DATA EXCERPTS:
+===+

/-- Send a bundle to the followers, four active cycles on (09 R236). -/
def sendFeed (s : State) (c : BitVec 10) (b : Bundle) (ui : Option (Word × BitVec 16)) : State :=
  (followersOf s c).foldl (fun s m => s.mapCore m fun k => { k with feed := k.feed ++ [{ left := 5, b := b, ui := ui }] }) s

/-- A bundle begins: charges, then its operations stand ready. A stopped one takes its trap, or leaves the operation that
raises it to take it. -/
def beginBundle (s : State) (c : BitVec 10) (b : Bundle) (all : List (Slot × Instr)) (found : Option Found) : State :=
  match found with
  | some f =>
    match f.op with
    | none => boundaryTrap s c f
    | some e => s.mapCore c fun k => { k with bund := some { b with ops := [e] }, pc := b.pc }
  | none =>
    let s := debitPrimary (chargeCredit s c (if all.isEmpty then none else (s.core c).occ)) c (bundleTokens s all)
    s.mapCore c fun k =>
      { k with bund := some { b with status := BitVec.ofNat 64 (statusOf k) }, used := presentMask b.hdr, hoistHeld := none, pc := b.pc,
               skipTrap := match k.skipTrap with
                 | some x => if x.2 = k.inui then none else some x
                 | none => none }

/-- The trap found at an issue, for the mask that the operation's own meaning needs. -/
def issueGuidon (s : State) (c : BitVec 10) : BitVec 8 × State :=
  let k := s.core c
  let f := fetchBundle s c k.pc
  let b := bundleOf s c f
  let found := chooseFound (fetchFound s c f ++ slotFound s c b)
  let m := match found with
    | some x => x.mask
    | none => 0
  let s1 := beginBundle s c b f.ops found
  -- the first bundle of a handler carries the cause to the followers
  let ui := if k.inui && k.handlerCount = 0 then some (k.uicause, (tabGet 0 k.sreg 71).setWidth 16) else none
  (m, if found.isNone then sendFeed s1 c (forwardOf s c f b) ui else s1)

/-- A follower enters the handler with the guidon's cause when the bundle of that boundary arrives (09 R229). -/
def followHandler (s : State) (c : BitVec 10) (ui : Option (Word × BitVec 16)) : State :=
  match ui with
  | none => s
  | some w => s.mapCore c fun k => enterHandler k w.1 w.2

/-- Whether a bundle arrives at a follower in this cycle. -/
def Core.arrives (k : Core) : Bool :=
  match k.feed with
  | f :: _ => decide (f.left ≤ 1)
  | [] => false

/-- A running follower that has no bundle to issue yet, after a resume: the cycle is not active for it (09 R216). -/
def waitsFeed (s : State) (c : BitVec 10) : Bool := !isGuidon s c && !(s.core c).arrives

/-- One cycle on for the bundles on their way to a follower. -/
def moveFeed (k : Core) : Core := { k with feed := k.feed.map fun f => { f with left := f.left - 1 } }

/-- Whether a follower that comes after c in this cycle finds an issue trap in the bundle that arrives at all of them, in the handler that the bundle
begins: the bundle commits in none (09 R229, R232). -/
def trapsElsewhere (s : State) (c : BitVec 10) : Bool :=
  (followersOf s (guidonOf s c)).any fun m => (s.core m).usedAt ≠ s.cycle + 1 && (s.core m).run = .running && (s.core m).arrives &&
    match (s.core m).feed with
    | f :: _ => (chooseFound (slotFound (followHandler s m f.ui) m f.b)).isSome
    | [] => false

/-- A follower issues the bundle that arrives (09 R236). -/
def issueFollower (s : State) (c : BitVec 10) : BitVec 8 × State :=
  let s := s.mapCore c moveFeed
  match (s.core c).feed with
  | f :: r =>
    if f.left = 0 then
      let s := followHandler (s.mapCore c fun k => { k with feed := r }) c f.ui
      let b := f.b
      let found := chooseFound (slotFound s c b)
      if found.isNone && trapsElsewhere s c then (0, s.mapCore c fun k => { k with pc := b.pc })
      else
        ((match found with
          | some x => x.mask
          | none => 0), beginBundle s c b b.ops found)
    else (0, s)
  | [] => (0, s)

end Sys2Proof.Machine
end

+===+

EXERCISE:
Only the lines from the one holding "let s := s.mapCore c moveFeed" through the end of the listing should be given again, exactly and with both ends included.

SOLUTION TO THE PROBLEM:
  let s := s.mapCore c moveFeed
  match (s.core c).feed with
  | f :: r =>
    if f.left = 0 then
      let s := followHandler (s.mapCore c fun k => { k with feed := r }) c f.ui
      let b := f.b
      let found := chooseFound (slotFound s c b)
      if found.isNone && trapsElsewhere s c then (0, s.mapCore c fun k => { k with pc := b.pc })
      else
        ((match found with
          | some x => x.mask
          | none => 0), beginBundle s c b b.ops found)
    else (0, s)
  | [] => (0, s)

end Sys2Proof.Machine
end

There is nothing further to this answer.